You’ve got this! You deserve some crib/greyman naps
“So I kept reading, tying myself in knots trying to reconcile the contradictory advice: nurse more, space out nursing, stick to a fixed schedule, don’t let him get overtired, hold him constantly, help him learn to sleep without you, pacifiers are helpful, pacifiers are the devil. Nothing was working, and my sleep strategy amounted to “keep slogging through.””
IMO, any advice about baby sleep beyond survive, who TF knows, babies are trolls, before about 8-12 weeks, is bullshit other than like, letting them get overtired or overstimulated will make it harder to get them to sleep, try to learn the early sleepy signs versus the later ones, and “here’s some tools that might help, somewhere between 25-33% will work for any given baby and the rest won’t, no you don’t get to know ahead of time, they may switch preferences at will”.
Another vote for “you definitely arent screwing her up long term” and “4 weeks is exactly when we went out and bought a $400 co-sleeping crib for Duckling because Sleep Panic”. I fed my kids to sleep and they both had naps in their own beds and are decent (duckling) and getting there (pumpkin). They were dependent on me for falling asleep a lot, but that was something i was willing to swap for them falling the heck to sleep in their cases. There are lots of ways to do this, just gotta get through it while you learn what sort of sleeper Mo is and wait for her to mature a bit more. Pumpkin is a light sleeper and needs white noise and midnight snacks (like, jam sandwiches and bananas at the moment), she gets wired when overtired. Duckling is heavy once he gets down and gets shitty when overtired.
I personally think “drowsy but awake” is a joke played on poor sleep-deprived parents.
A few things that helped us:
Snoo rental ($$$ but worth it)
pacifier (we like the tommee tippee ultralight)
some “gentle” sleep training once your baby gets a little older
Sleep training
I did Alexis Dubief’s sleep club this summer, which is a group-based sleep consultation service (cost a few hundred dollars), and she supported us in working towards independent sleep. What that looked like for us at a few months was putting her down in the snoo awake, swaddled, and holding the pacifier in her mouth while she fell asleep. Yes there was a little crying but not a lot because we were still assisting with rocking and pacifier holding, and I wasn’t ready for full “Cry it out”, but it did get her to sleep in the snoo a little longer.

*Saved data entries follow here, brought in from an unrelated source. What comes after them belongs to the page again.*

@[simp] theorem State.onSpll_fields (s : State) (f : Spll → Spll) :
    (s.onSpll f).time = s.time ∧ (s.onSpll f).eyes = s.eyes ∧ (s.onSpll f).wins = s.wins ∧ (s.onSpll f).gates = s.gates ∧
    (s.onSpll f).tios = s.tios ∧ (s.onSpll f).pwr = s.pwr ∧ (s.onSpll f).mode = s.mode ∧ (s.onSpll f).srcs = s.srcs ∧
    (s.onSpll f).dplls = s.dplls ∧ (s.onSpll f).hos = s.hos ∧ (s.onSpll f).model = s.model ∧ (s.onSpll f).aplls = s.aplls ∧
    (s.onSpll f).spll = f s.spll ∧ (s.onSpll f).outs = s.outs ∧ (s.onSpll f).fods = s.fods ∧ (s.onSpll f).lockPin = s.lockPin ∧
    (s.onSpll f).lastJump = s.lastJump ∧ (s.onSpll f).ports = s.ports ∧ (s.onSpll f).lace = s.lace ∧ (s.onSpll f).safe = s.safe ∧
    (s.onSpll f).hb = s.hb ∧ (s.onSpll f).mp = s.mp ∧ (s.onSpll f).prioMp = s.prioMp ∧ (s.onSpll f).conflicts = s.conflicts ∧
    (s.onSpll f).wrote = s.wrote ∧ (s.onSpll f).conflictCnt = s.conflictCnt ∧ (s.onSpll f).echoes = s.echoes ∧
    (s.onSpll f).echoSeq = s.echoSeq ∧ (s.onSpll f).txn = s.txn ∧ (s.onSpll f).opq = s.opq ∧ (s.onSpll f).oph = s.oph ∧
    (s.onSpll f).ticket = s.ticket ∧ (s.onSpll f).evt = s.evt ∧ (s.onSpll f).cnts = s.cnts ∧ (s.onSpll f).cntCyc = s.cntCyc ∧
    (s.onSpll f).log = s.log ∧ (s.onSpll f).snap = s.snap ∧ (s.onSpll f).nvm = s.nvm ∧ (s.onSpll f).otp = s.otp ∧
    (s.onSpll f).sec = s.sec ∧ (s.onSpll f).tap = s.tap ∧ (s.onSpll f).cfg = s.cfg ∧ (s.onSpll f).opers = s.opers ∧
    (s.onSpll f).undo = s.undo ∧ (s.onSpll f).draws = s.draws ∧ (s.onSpll f).pending = s.pending :=
  by and_intros <;> rfl

@[simp] theorem State.onOut_fields (s : State) (n : Nat) (f : Output → Output) :
    (s.onOut n f).time = s.time ∧ (s.onOut n f).eyes = s.eyes ∧ (s.onOut n f).wins = s.wins ∧ (s.onOut n f).gates = s.gates ∧
    (s.onOut n f).tios = s.tios ∧ (s.onOut n f).pwr = s.pwr ∧ (s.onOut n f).mode = s.mode ∧ (s.onOut n f).srcs = s.srcs ∧
    (s.onOut n f).dplls = s.dplls ∧ (s.onOut n f).hos = s.hos ∧ (s.onOut n f).model = s.model ∧ (s.onOut n f).aplls = s.aplls ∧
    (s.onOut n f).spll = s.spll ∧ (s.onOut n f).outs = vupd s.outs n f ∧ (s.onOut n f).fods = s.fods ∧
    (s.onOut n f).lockPin = s.lockPin ∧ (s.onOut n f).lastJump = s.lastJump ∧ (s.onOut n f).ports = s.ports ∧
    (s.onOut n f).lace = s.lace ∧ (s.onOut n f).safe = s.safe ∧ (s.onOut n f).hb = s.hb ∧ (s.onOut n f).mp = s.mp ∧
    (s.onOut n f).prioMp = s.prioMp ∧ (s.onOut n f).conflicts = s.conflicts ∧ (s.onOut n f).wrote = s.wrote ∧
    (s.onOut n f).conflictCnt = s.conflictCnt ∧ (s.onOut n f).echoes = s.echoes ∧ (s.onOut n f).echoSeq = s.echoSeq ∧
    (s.onOut n f).txn = s.txn ∧ (s.onOut n f).opq = s.opq ∧ (s.onOut n f).oph = s.oph ∧ (s.onOut n f).ticket = s.ticket ∧
    (s.onOut n f).evt = s.evt ∧ (s.onOut n f).cnts = s.cnts ∧ (s.onOut n f).cntCyc = s.cntCyc ∧ (s.onOut n f).log = s.log ∧
    (s.onOut n f).snap = s.snap ∧ (s.onOut n f).nvm = s.nvm ∧ (s.onOut n f).otp = s.otp ∧ (s.onOut n f).sec = s.sec ∧
    (s.onOut n f).tap = s.tap ∧ (s.onOut n f).cfg = s.cfg ∧ (s.onOut n f).opers = s.opers ∧ (s.onOut n f).undo = s.undo ∧
    (s.onOut n f).draws = s.draws ∧ (s.onOut n f).pending = s.pending :=
  by and_intros <;> rfl

@[simp] theorem State.onFod_fields (s : State) (n : Nat) (f : Fod → Fod) :
    (s.onFod n f).time = s.time ∧ (s.onFod n f).eyes = s.eyes ∧ (s.onFod n f).wins = s.wins ∧ (s.onFod n f).gates = s.gates ∧
    (s.onFod n f).tios = s.tios ∧ (s.onFod n f).pwr = s.pwr ∧ (s.onFod n f).mode = s.mode ∧ (s.onFod n f).srcs = s.srcs ∧
    (s.onFod n f).dplls = s.dplls ∧ (s.onFod n f).hos = s.hos ∧ (s.onFod n f).model = s.model ∧ (s.onFod n f).aplls = s.aplls ∧
    (s.onFod n f).spll = s.spll ∧ (s.onFod n f).outs = s.outs ∧ (s.onFod n f).fods = vupd s.fods n f ∧
    (s.onFod n f).lockPin = s.lockPin ∧ (s.onFod n f).lastJump = s.lastJump ∧ (s.onFod n f).ports = s.ports ∧
    (s.onFod n f).lace = s.lace ∧ (s.onFod n f).safe = s.safe ∧ (s.onFod n f).hb = s.hb ∧ (s.onFod n f).mp = s.mp ∧
    (s.onFod n f).prioMp = s.prioMp ∧ (s.onFod n f).conflicts = s.conflicts ∧ (s.onFod n f).wrote = s.wrote ∧
    (s.onFod n f).conflictCnt = s.conflictCnt ∧ (s.onFod n f).echoes = s.echoes ∧ (s.onFod n f).echoSeq = s.echoSeq ∧
    (s.onFod n f).txn = s.txn ∧ (s.onFod n f).opq = s.opq ∧ (s.onFod n f).oph = s.oph ∧ (s.onFod n f).ticket = s.ticket ∧
    (s.onFod n f).evt = s.evt ∧ (s.onFod n f).cnts = s.cnts ∧ (s.onFod n f).cntCyc = s.cntCyc ∧ (s.onFod n f).log = s.log ∧
    (s.onFod n f).snap = s.snap ∧ (s.onFod n f).nvm = s.nvm ∧ (s.onFod n f).otp = s.otp ∧ (s.onFod n f).sec = s.sec ∧
    (s.onFod n f).tap = s.tap ∧ (s.onFod n f).cfg = s.cfg ∧ (s.onFod n f).opers = s.opers ∧ (s.onFod n f).undo = s.undo ∧
    (s.onFod n f).draws = s.draws ∧ (s.onFod n f).pending = s.pending :=
  by and_intros <;> rfl

@[simp] theorem State.onPort_fields (s : State) (n : Nat) (f : LacePort → LacePort) :
    (s.onPort n f).time = s.time ∧ (s.onPort n f).eyes = s.eyes ∧ (s.onPort n f).wins = s.wins ∧ (s.onPort n f).gates = s.gates ∧
    (s.onPort n f).tios = s.tios ∧ (s.onPort n f).pwr = s.pwr ∧ (s.onPort n f).mode = s.mode ∧ (s.onPort n f).srcs = s.srcs ∧
    (s.onPort n f).dplls = s.dplls ∧ (s.onPort n f).hos = s.hos ∧ (s.onPort n f).model = s.model ∧
    (s.onPort n f).aplls = s.aplls ∧ (s.onPort n f).spll = s.spll ∧ (s.onPort n f).outs = s.outs ∧ (s.onPort n f).fods = s.fods ∧
    (s.onPort n f).lockPin = s.lockPin ∧ (s.onPort n f).lastJump = s.lastJump ∧ (s.onPort n f).ports = vupd s.ports n f ∧
    (s.onPort n f).lace = s.lace ∧ (s.onPort n f).safe = s.safe ∧ (s.onPort n f).hb = s.hb ∧ (s.onPort n f).mp = s.mp ∧
    (s.onPort n f).prioMp = s.prioMp ∧ (s.onPort n f).conflicts = s.conflicts ∧ (s.onPort n f).wrote = s.wrote ∧
    (s.onPort n f).conflictCnt = s.conflictCnt ∧ (s.onPort n f).echoes = s.echoes ∧ (s.onPort n f).echoSeq = s.echoSeq ∧
    (s.onPort n f).txn = s.txn ∧ (s.onPort n f).opq = s.opq ∧ (s.onPort n f).oph = s.oph ∧ (s.onPort n f).ticket = s.ticket ∧
    (s.onPort n f).evt = s.evt ∧ (s.onPort n f).cnts = s.cnts ∧ (s.onPort n f).cntCyc = s.cntCyc ∧ (s.onPort n f).log = s.log ∧
    (s.onPort n f).snap = s.snap ∧ (s.onPort n f).nvm = s.nvm ∧ (s.onPort n f).otp = s.otp ∧ (s.onPort n f).sec = s.sec ∧
    (s.onPort n f).tap = s.tap ∧ (s.onPort n f).cfg = s.cfg ∧ (s.onPort n f).opers = s.opers ∧ (s.onPort n f).undo = s.undo ∧
    (s.onPort n f).draws = s.draws ∧ (s.onPort n f).pending = s.pending :=
  by and_intros <;> rfl

@[simp] theorem State.onLace_fields (s : State) (f : LaceDev → LaceDev) :
    (s.onLace f).time = s.time ∧ (s.onLace f).eyes = s.eyes ∧ (s.onLace f).wins = s.wins ∧ (s.onLace f).gates = s.gates ∧
    (s.onLace f).tios = s.tios ∧ (s.onLace f).pwr = s.pwr ∧ (s.onLace f).mode = s.mode ∧ (s.onLace f).srcs = s.srcs ∧
    (s.onLace f).dplls = s.dplls ∧ (s.onLace f).hos = s.hos ∧ (s.onLace f).model = s.model ∧ (s.onLace f).aplls = s.aplls ∧
    (s.onLace f).spll = s.spll ∧ (s.onLace f).outs = s.outs ∧ (s.onLace f).fods = s.fods ∧ (s.onLace f).lockPin = s.lockPin ∧
    (s.onLace f).lastJump = s.lastJump ∧ (s.onLace f).ports = s.ports ∧ (s.onLace f).lace = f s.lace ∧
    (s.onLace f).safe = s.safe ∧ (s.onLace f).hb = s.hb ∧ (s.onLace f).mp = s.mp ∧ (s.onLace f).prioMp = s.prioMp ∧
    (s.onLace f).conflicts = s.conflicts ∧ (s.onLace f).wrote = s.wrote ∧ (s.onLace f).conflictCnt = s.conflictCnt ∧
    (s.onLace f).echoes = s.echoes ∧ (s.onLace f).echoSeq = s.echoSeq ∧ (s.onLace f).txn = s.txn ∧ (s.onLace f).opq = s.opq ∧
    (s.onLace f).oph = s.oph ∧ (s.onLace f).ticket = s.ticket ∧ (s.onLace f).evt = s.evt ∧ (s.onLace f).cnts = s.cnts ∧
    (s.onLace f).cntCyc = s.cntCyc ∧ (s.onLace f).log = s.log ∧ (s.onLace f).snap = s.snap ∧ (s.onLace f).nvm = s.nvm ∧
    (s.onLace f).otp = s.otp ∧ (s.onLace f).sec = s.sec ∧ (s.onLace f).tap = s.tap ∧ (s.onLace f).cfg = s.cfg ∧
    (s.onLace f).opers = s.opers ∧ (s.onLace f).undo = s.undo ∧ (s.onLace f).draws = s.draws ∧ (s.onLace f).pending = s.pending :=
  by and_intros <;> rfl

@[simp] theorem State.onSafe_fields (s : State) (f : Safety → Safety) :
    (s.onSafe f).time = s.time ∧ (s.onSafe f).eyes = s.eyes ∧ (s.onSafe f).wins = s.wins ∧ (s.onSafe f).gates = s.gates ∧
    (s.onSafe f).tios = s.tios ∧ (s.onSafe f).pwr = s.pwr ∧ (s.onSafe f).mode = s.mode ∧ (s.onSafe f).srcs = s.srcs ∧
    (s.onSafe f).dplls = s.dplls ∧ (s.onSafe f).hos = s.hos ∧ (s.onSafe f).model = s.model ∧ (s.onSafe f).aplls = s.aplls ∧
    (s.onSafe f).spll = s.spll ∧ (s.onSafe f).outs = s.outs ∧ (s.onSafe f).fods = s.fods ∧ (s.onSafe f).lockPin = s.lockPin ∧
    (s.onSafe f).lastJump = s.lastJump ∧ (s.onSafe f).ports = s.ports ∧ (s.onSafe f).lace = s.lace ∧
    (s.onSafe f).safe = f s.safe ∧ (s.onSafe f).hb = s.hb ∧ (s.onSafe f).mp = s.mp ∧ (s.onSafe f).prioMp = s.prioMp ∧
    (s.onSafe f).conflicts = s.conflicts ∧ (s.onSafe f).wrote = s.wrote ∧ (s.onSafe f).conflictCnt = s.conflictCnt ∧
    (s.onSafe f).echoes = s.echoes ∧ (s.onSafe f).echoSeq = s.echoSeq ∧ (s.onSafe f).txn = s.txn ∧ (s.onSafe f).opq = s.opq ∧
    (s.onSafe f).oph = s.oph ∧ (s.onSafe f).ticket = s.ticket ∧ (s.onSafe f).evt = s.evt ∧ (s.onSafe f).cnts = s.cnts ∧
    (s.onSafe f).cntCyc = s.cntCyc ∧ (s.onSafe f).log = s.log ∧ (s.onSafe f).snap = s.snap ∧ (s.onSafe f).nvm = s.nvm ∧
    (s.onSafe f).otp = s.otp ∧ (s.onSafe f).sec = s.sec ∧ (s.onSafe f).tap = s.tap ∧ (s.onSafe f).cfg = s.cfg ∧
    (s.onSafe f).opers = s.opers ∧ (s.onSafe f).undo = s.undo ∧ (s.onSafe f).draws = s.draws ∧ (s.onSafe f).pending = s.pending :=
  by and_intros <;> rfl

@[simp] theorem State.onTxn_fields (s : State) (f : Txn → Txn) :
    (s.onTxn f).time = s.time ∧ (s.onTxn f).eyes = s.eyes ∧ (s.onTxn f).wins = s.wins ∧ (s.onTxn f).gates = s.gates ∧
    (s.onTxn f).tios = s.tios ∧ (s.onTxn f).pwr = s.pwr ∧ (s.onTxn f).mode = s.mode ∧ (s.onTxn f).srcs = s.srcs ∧
    (s.onTxn f).dplls = s.dplls ∧ (s.onTxn f).hos = s.hos ∧ (s.onTxn f).model = s.model ∧ (s.onTxn f).aplls = s.aplls ∧
    (s.onTxn f).spll = s.spll ∧ (s.onTxn f).outs = s.outs ∧ (s.onTxn f).fods = s.fods ∧ (s.onTxn f).lockPin = s.lockPin ∧
    (s.onTxn f).lastJump = s.lastJump ∧ (s.onTxn f).ports = s.ports ∧ (s.onTxn f).lace = s.lace ∧ (s.onTxn f).safe = s.safe ∧
    (s.onTxn f).hb = s.hb ∧ (s.onTxn f).mp = s.mp ∧ (s.onTxn f).prioMp = s.prioMp ∧ (s.onTxn f).conflicts = s.conflicts ∧
    (s.onTxn f).wrote = s.wrote ∧ (s.onTxn f).conflictCnt = s.conflictCnt ∧ (s.onTxn f).echoes = s.echoes ∧
    (s.onTxn f).echoSeq = s.echoSeq ∧ (s.onTxn f).txn = f s.txn ∧ (s.onTxn f).opq = s.opq ∧ (s.onTxn f).oph = s.oph ∧
    (s.onTxn f).ticket = s.ticket ∧ (s.onTxn f).evt = s.evt ∧ (s.onTxn f).cnts = s.cnts ∧ (s.onTxn f).cntCyc = s.cntCyc ∧
    (s.onTxn f).log = s.log ∧ (s.onTxn f).snap = s.snap ∧ (s.onTxn f).nvm = s.nvm ∧ (s.onTxn f).otp = s.otp ∧
    (s.onTxn f).sec = s.sec ∧ (s.onTxn f).tap = s.tap ∧ (s.onTxn f).cfg = s.cfg ∧ (s.onTxn f).opers = s.opers ∧
    (s.onTxn f).undo = s.undo ∧ (s.onTxn f).draws = s.draws ∧ (s.onTxn f).pending = s.pending :=
  by and_intros <;> rfl

@[simp] theorem State.onEvt_fields (s : State) (f : Events → Events) :
    (s.onEvt f).time = s.time ∧ (s.onEvt f).eyes = s.eyes ∧ (s.onEvt f).wins = s.wins ∧ (s.onEvt f).gates = s.gates ∧
    (s.onEvt f).tios = s.tios ∧ (s.onEvt f).pwr = s.pwr ∧ (s.onEvt f).mode = s.mode ∧ (s.onEvt f).srcs = s.srcs ∧
    (s.onEvt f).dplls = s.dplls ∧ (s.onEvt f).hos = s.hos ∧ (s.onEvt f).model = s.model ∧ (s.onEvt f).aplls = s.aplls ∧
    (s.onEvt f).spll = s.spll ∧ (s.onEvt f).outs = s.outs ∧ (s.onEvt f).fods = s.fods ∧ (s.onEvt f).lockPin = s.lockPin ∧
    (s.onEvt f).lastJump = s.lastJump ∧ (s.onEvt f).ports = s.ports ∧ (s.onEvt f).lace = s.lace ∧ (s.onEvt f).safe = s.safe ∧
    (s.onEvt f).hb = s.hb ∧ (s.onEvt f).mp = s.mp ∧ (s.onEvt f).prioMp = s.prioMp ∧ (s.onEvt f).conflicts = s.conflicts ∧
    (s.onEvt f).wrote = s.wrote ∧ (s.onEvt f).conflictCnt = s.conflictCnt ∧ (s.onEvt f).echoes = s.echoes ∧
    (s.onEvt f).echoSeq = s.echoSeq ∧ (s.onEvt f).txn = s.txn ∧ (s.onEvt f).opq = s.opq ∧ (s.onEvt f).oph = s.oph ∧
    (s.onEvt f).ticket = s.ticket ∧ (s.onEvt f).evt = f s.evt ∧ (s.onEvt f).cnts = s.cnts ∧ (s.onEvt f).cntCyc = s.cntCyc ∧
    (s.onEvt f).log = s.log ∧ (s.onEvt f).snap = s.snap ∧ (s.onEvt f).nvm = s.nvm ∧ (s.onEvt f).otp = s.otp ∧
    (s.onEvt f).sec = s.sec ∧ (s.onEvt f).tap = s.tap ∧ (s.onEvt f).cfg = s.cfg ∧ (s.onEvt f).opers = s.opers ∧
    (s.onEvt f).undo = s.undo ∧ (s.onEvt f).draws = s.draws ∧ (s.onEvt f).pending = s.pending :=
  by and_intros <;> rfl
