-- ==== Sys2Proof/Machine/Lines.lean ====
section
/-!
DEFINITION. Sys2Proof/Machine/Lines.lean: the states of the pins other than the clock outputs (R45, R639, R659, R660), the waveforms of the STO
lines and of the test pulses (R446, R487), and the rate of a Lace transmitter (R384). Every definition reads the state; none changes it.
-/
namespace Sys2Proof.Machine

/-! ## Drive of a pin -/

/-- What stands at a pin: its driver at a level, a pull resistor at a level, nothing, a waveform of its own, or a boundary cell (R639, R658). -/
inductive Line where
  | driven (high : Bool)
  | pulled (high : Bool)
  | hiz
  | wave
  | scan
  deriving DecidableEq, Repr, Inhabited

/-- The pins controlled from CORE are in their state of SETUP with CORE ON or of a running mode; otherwise they are as in RESET (R660). -/
def corePins (s : State) : Bool := s.coreOn && !s.inReset && !s.pwr.booting

/-- The power-on reset itself still holds AON: channel H drives nothing (R659). -/
def inPowerOn (s : State) : Bool := bitOf s.pwr.resetHeld 0

/-- An output pin under EXTEST follows its boundary cell (R639). -/
def underScan (s : State) (safetyPin : Bool) (l : Line) : Line := if scanDrives s safetyPin then .scan else l

/-! ## Reports to the board (R133, R581, R582, R234) -/

/-- IRQ0_N and IRQ1_N: open drain, low while asserted. -/
def irqPin (s : State) (k : Nat) : Line :=
  underScan s false (if corePins s && (if k = 0 then s.evt.irq0 else s.evt.irq1) then .driven false else .hiz)

/-- FAULT_N: open drain. -/
def faultPin (s : State) : Line := underScan s false (if faultN s then .driven false else .hiz)

/-- LOCK is driven, low wherever DPLL0 cannot be LOCKED. -/
def lockLine (s : State) : Line := underScan s false (.driven (corePins s && s.lockPin))

/-! ## Host interfaces and JTAG (R125, R528, R531, R638) -/

/-- HB_D and MP_MISO: driven only in an access that is served, here one that reads `w`; HB_RDY is driven in every access. -/
def hostDriven (s : State) (access : Bool) : Bool := access && !s.inReset

/-- TDO is driven in Shift-IR and Shift-DR only. -/
def tdoDriven (shifting : Bool) : Bool := shifting

/-! ## Inputs and terminations (R183, R274, R659) -/

/-- The 100 Ω termination and the internal bias of REF[n], with its stage. -/
def refStageOn (s : State) (n : Nat) : Bool := corePins s && fInMode.val s.act (refBase n) != 0
def refTerminated (s : State) (n : Nat) : Bool := refStageOn s n && fInTerm.on s.act (refBase n)
def refBiased (s : State) (n : Nat) : Bool := refStageOn s n && fInBias.on s.act (refBase n)

/-- FB0, FB1 and the Lace receivers are terminated, and the receivers on, while the pins of CORE are. -/
def receiversOnPins (s : State) : Bool := corePins s

/-- TSENSE_P and TSENSE_N are excited. -/
def diodeExcited (s : State) : Bool := corePins s && fTsEn.on s.act modelBase

/-- Which channel reads SI, ENC, EDM and SRST_N (R433, R659). -/
def readsPins (s : State) : Chan → Bool
  | .p => s.pRuns
  | .h => !inPowerOn s

/-! ## TIO and Lace (R79, R385) -/

def tioLine (s : State) (p : Nat) : Line :=
  underScan s false (
    if corePins s && inService s.act (tioBase p) && (tioMode s p == 4 || tioMode s p == 5) then .driven (vat s.tios p).level else .pulled false)

/-- TX of port `p` carries its cells, or no transitions. -/
def laceTx (s : State) (p : Nat) : Line := underScan s false (if corePins s && inService s.act (laceBase p) then .wave else .hiz)

/-- The rate of every Lace transmitter in baud: 1.25 Gbaud × (1 + w0), w0 being DPLL0's applied frequency word. -/
def lineRate (s : State) : Rat := 1250000000 * (1 + ((vat s.dplls 0).applied : Rat) / 2 ^ 48)

/-- A receiver follows a rate within 1,100 ppm of 1.25 Gbaud; its word clock runs at a tenth of it. -/
def rateFollowed (baud : Rat) : Bool := decide (1250000000 * (1 - 1100 / 10 ^ 6) ≤ baud) && decide (baud ≤ 1250000000 * (1 + 1100 / 10 ^ 6))
def wordClock (baud : Rat) : Rat := baud / 10

/-! ## STO, QSTOP and test pulses (R47, R446, R487, R491) -/

/-- Half a period of an STO line in clocks of its generator: 15,625 of CORE_CLK for a line of channel P, 1,600 calibrated RC clocks for one of
channel H. -/
def stoHalf (m : ParImage) (n : Nat) (lineB : Bool) : Nat := if generates m .p n lineB then 15625 else 1600

/-- The level of a generated STO line `k` clocks after its start: it begins with a full high half-period. -/
def stoWave (m : ParImage) (n : Nat) (lineB : Bool) (k : Nat) : Bool := k / stoHalf m n lineB % 2 == 0

/-- STOnA and STOnB. -/
def stoLine (s : State) (n : Nat) (lineB : Bool) : Line :=
  underScan s true (
    if stoToggles s n then .wave else if (lineB && !inPowerOn s) || corePins s then .driven false else .pulled false)

def qstopLine (s : State) (k : Nat) : Line := underScan s true (if corePins s then .driven (vat s.safe.qstop k) else .pulled false)

/-- A test pulse is under way on TPA or TPB: from the end of the last one's mask the next begins so that its own mask ends a period later. -/
def pulsing (s : State) (b : Bool) : Bool :=
  let now := clockH s
  match vat s.safe.tpAt (b2n b) with
  | none => false
  | some t =>
    let e := t + pulsePeriod s.image
    decide (e ≤ now + pulseSpan s.image) && decide (now + maskUs * cUs < e)

def tpLine (s : State) (b : Bool) : Line := underScan s true (if inPowerOn s then .pulled false else .driven (!pulsing s b))

end Sys2Proof.Machine
end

It’s worth bearing in mind that there is a MASSIVE shift in brain function, hormone production, wake windows, etc that happens between 3-4 months. Before that, they’re like… still forming their nervous system. As far as the animal kingdom is concerned, they’re preemies. Some kids you can even SEE IT in the way their eye contact and engagement changes. Tonnnns of sleep stuff changes along with this transition, when they go from disorganized womb potato to like… round human baby.
I’ll add to the you are absolutely not ruining your babies long term sleep at this age! My kids are just finally freaking figuring out sleep at 5 and 2 years old. My 5 year old literally woke up every night until a couple months ago. When people asked if she slept through the night I laughed and laughed then cried a bit.
At 5 weeks both my kids mostly took naps on me but eventually we moved to crib naps slowly and they figured it out with some protesting(much less with the younger one). Babies and kids all eventually figure out sleep! Some take longer than others.
My grandma did make me feel better when she told me that my uncle literally never slept through the night. He’s in his 50s still gets up. He was also her 4th kid so when he was like 3 she taught him how to get his own snack and go back to bed.